REQUIRED WORK:
What do the lines from the top of the data through the line with "blockByte (blockPutByte blk x.off.toNat" say? Quote them exactly and include both ends.

(Collected data)
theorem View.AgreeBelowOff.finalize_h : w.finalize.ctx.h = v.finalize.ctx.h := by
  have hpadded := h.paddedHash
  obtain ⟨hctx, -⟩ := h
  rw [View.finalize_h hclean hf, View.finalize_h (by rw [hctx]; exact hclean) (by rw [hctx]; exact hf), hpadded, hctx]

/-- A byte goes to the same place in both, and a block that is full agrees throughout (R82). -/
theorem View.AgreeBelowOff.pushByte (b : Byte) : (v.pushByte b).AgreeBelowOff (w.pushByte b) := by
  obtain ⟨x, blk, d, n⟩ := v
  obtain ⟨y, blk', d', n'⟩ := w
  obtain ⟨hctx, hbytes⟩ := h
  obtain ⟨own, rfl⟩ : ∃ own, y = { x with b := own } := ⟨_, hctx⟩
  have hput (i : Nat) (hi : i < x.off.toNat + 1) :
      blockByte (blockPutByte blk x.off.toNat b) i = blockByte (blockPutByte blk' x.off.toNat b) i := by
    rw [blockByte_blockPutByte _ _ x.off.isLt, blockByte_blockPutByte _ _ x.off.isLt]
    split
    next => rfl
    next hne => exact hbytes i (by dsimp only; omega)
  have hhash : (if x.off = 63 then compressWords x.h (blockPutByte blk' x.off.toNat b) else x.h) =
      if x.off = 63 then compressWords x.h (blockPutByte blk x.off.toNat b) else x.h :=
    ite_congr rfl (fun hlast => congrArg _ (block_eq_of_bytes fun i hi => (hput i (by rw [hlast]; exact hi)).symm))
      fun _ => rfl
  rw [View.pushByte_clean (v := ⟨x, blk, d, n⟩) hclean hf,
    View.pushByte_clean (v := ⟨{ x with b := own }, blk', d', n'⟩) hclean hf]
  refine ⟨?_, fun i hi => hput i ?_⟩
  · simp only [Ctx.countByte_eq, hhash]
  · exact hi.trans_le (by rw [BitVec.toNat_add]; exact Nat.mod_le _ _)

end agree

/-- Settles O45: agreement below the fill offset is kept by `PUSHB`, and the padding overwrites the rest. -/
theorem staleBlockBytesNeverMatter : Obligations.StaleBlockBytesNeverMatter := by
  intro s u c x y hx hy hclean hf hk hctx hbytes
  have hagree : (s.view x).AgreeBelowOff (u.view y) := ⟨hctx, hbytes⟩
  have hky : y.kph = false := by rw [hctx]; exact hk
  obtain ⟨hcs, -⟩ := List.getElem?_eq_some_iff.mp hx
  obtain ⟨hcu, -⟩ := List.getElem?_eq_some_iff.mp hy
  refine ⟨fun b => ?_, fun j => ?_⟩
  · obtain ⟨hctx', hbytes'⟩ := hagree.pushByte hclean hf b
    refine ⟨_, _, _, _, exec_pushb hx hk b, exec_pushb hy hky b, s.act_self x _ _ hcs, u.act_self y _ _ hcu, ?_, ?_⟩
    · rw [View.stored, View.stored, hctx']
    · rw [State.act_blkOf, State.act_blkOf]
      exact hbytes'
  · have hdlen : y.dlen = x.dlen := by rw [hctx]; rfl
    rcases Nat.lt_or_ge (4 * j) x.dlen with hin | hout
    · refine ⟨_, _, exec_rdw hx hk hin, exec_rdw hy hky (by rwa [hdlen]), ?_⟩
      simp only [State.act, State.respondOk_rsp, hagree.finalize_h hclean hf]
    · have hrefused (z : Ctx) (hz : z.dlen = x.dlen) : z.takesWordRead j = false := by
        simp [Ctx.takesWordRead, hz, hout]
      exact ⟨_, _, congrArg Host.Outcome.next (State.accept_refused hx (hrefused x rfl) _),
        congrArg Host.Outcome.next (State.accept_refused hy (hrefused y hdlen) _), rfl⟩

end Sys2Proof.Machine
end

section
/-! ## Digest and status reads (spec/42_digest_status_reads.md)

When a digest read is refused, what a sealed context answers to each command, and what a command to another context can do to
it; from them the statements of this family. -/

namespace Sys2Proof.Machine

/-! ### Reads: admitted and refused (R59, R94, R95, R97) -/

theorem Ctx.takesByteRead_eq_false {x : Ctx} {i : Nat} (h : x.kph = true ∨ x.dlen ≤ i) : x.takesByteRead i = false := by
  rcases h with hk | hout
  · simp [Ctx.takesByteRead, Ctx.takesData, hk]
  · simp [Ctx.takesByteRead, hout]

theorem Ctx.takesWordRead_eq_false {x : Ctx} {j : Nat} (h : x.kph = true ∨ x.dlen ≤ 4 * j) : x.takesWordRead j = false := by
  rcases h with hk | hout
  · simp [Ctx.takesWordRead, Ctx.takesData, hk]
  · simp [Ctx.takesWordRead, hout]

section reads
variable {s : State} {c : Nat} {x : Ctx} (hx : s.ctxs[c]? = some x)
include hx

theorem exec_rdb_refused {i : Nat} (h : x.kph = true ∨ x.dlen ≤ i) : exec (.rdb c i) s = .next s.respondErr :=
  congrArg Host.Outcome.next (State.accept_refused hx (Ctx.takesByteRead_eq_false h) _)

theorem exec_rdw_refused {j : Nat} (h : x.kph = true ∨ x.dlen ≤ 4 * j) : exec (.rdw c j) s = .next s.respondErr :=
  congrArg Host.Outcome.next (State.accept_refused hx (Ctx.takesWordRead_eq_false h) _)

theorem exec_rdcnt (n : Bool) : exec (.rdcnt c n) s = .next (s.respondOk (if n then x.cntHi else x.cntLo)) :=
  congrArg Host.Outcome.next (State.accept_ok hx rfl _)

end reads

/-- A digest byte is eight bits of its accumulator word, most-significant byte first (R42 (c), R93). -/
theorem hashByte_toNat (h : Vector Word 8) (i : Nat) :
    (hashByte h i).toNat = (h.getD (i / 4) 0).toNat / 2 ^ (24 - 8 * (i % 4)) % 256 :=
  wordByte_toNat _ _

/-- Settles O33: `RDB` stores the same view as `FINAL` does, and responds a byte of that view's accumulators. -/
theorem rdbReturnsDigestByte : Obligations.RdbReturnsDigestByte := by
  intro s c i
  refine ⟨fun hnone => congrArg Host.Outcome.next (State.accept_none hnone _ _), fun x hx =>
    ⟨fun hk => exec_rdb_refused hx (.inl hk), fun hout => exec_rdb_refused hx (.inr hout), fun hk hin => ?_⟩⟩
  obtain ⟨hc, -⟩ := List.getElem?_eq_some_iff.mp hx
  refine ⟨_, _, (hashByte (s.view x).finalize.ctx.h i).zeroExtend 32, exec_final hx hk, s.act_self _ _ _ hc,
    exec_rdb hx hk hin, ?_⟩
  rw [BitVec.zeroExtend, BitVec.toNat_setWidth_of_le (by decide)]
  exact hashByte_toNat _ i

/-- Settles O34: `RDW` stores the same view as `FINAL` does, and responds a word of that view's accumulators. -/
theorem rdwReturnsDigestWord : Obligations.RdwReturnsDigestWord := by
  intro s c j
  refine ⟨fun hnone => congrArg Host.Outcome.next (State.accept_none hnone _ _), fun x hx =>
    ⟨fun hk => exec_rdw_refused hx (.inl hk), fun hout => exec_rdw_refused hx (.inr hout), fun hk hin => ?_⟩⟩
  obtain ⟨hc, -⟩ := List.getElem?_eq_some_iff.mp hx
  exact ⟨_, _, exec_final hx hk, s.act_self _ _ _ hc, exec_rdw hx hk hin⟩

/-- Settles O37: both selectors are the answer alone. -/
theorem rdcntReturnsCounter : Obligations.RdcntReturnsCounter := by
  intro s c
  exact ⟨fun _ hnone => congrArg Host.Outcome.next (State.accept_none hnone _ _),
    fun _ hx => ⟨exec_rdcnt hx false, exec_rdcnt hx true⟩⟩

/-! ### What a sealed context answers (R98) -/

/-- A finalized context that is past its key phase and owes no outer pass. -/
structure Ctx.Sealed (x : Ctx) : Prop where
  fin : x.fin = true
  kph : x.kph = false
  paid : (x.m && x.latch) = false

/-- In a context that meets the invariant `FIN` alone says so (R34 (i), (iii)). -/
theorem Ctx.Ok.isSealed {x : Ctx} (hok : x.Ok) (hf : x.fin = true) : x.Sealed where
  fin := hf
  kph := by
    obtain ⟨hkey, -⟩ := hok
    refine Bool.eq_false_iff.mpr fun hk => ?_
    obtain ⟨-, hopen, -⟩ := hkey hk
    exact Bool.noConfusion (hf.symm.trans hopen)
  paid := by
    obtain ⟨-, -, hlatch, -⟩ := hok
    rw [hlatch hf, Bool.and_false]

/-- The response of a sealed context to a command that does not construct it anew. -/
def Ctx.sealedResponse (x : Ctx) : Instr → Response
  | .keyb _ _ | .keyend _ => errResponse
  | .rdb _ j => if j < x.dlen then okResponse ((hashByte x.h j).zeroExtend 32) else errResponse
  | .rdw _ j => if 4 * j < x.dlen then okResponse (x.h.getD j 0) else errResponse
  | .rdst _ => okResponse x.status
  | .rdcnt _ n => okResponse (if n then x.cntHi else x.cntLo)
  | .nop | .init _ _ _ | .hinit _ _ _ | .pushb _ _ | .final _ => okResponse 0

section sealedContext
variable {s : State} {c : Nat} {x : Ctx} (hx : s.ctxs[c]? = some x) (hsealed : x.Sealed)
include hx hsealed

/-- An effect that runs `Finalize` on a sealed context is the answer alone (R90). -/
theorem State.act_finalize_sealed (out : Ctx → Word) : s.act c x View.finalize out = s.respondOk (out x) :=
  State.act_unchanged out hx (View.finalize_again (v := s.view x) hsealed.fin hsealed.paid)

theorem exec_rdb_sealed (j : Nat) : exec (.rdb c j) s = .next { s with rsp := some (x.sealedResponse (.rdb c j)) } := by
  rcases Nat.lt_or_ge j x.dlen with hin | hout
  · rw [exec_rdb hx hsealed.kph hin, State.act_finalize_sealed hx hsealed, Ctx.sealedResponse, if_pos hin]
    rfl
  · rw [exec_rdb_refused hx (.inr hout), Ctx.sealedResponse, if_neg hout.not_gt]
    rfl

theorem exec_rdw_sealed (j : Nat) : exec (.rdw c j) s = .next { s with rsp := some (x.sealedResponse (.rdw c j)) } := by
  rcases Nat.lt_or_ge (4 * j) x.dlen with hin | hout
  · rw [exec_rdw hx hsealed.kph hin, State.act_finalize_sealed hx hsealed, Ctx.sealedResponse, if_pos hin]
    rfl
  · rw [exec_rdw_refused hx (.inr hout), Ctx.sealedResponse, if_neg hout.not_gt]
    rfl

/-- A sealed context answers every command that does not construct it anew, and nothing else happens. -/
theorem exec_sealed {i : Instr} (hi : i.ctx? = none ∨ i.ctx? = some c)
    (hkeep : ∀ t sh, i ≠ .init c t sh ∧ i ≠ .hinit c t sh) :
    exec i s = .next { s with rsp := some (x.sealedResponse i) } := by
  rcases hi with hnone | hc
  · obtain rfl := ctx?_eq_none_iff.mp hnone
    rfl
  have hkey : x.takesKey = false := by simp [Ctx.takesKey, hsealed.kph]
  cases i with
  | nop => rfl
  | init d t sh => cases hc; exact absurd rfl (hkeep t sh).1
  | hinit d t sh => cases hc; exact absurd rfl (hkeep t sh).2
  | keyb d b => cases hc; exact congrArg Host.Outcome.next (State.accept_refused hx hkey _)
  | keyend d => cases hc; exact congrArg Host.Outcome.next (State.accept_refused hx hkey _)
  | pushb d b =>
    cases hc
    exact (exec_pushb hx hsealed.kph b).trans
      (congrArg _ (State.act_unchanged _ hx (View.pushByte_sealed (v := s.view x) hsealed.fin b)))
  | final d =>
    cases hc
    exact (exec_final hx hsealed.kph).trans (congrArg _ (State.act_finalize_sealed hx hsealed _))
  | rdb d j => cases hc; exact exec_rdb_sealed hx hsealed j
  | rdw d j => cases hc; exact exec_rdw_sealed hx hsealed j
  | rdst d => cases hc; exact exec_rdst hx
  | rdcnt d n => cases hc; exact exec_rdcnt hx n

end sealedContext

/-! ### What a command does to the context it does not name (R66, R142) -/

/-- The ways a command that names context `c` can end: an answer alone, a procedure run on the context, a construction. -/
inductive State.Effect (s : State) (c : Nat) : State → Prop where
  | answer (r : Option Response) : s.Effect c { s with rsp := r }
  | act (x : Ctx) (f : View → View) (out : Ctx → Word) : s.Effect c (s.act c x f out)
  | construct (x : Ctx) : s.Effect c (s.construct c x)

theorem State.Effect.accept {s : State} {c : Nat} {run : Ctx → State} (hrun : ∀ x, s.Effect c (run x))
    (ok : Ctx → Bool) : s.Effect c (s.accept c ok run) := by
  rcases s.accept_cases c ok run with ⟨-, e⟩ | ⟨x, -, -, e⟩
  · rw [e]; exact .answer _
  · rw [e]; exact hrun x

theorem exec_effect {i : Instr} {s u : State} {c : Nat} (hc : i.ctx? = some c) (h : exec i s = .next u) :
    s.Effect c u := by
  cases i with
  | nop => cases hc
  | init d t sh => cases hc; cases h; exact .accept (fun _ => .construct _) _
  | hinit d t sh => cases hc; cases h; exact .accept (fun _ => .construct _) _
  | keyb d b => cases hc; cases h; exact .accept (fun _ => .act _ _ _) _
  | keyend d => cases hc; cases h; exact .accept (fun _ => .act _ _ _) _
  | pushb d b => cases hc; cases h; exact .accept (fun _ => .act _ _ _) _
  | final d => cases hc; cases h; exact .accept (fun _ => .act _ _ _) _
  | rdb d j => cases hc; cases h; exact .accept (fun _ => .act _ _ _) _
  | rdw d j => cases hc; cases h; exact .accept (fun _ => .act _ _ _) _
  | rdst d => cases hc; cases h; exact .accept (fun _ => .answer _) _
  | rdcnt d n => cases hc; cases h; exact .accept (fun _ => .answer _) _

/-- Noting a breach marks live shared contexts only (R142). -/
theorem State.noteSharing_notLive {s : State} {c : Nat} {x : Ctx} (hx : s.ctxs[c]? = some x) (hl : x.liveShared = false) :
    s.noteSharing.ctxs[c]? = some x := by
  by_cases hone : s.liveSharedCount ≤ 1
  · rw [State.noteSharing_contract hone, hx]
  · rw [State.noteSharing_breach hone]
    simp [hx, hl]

RESPONSE TO THIS TASK:
theorem View.AgreeBelowOff.finalize_h : w.finalize.ctx.h = v.finalize.ctx.h := by
  have hpadded := h.paddedHash
  obtain ⟨hctx, -⟩ := h
  rw [View.finalize_h hclean hf, View.finalize_h (by rw [hctx]; exact hclean) (by rw [hctx]; exact hf), hpadded, hctx]

/-- A byte goes to the same place in both, and a block that is full agrees throughout (R82). -/
theorem View.AgreeBelowOff.pushByte (b : Byte) : (v.pushByte b).AgreeBelowOff (w.pushByte b) := by
  obtain ⟨x, blk, d, n⟩ := v
  obtain ⟨y, blk', d', n'⟩ := w
  obtain ⟨hctx, hbytes⟩ := h
  obtain ⟨own, rfl⟩ : ∃ own, y = { x with b := own } := ⟨_, hctx⟩
  have hput (i : Nat) (hi : i < x.off.toNat + 1) :
      blockByte (blockPutByte blk x.off.toNat b) i = blockByte (blockPutByte blk' x.off.toNat b) i := by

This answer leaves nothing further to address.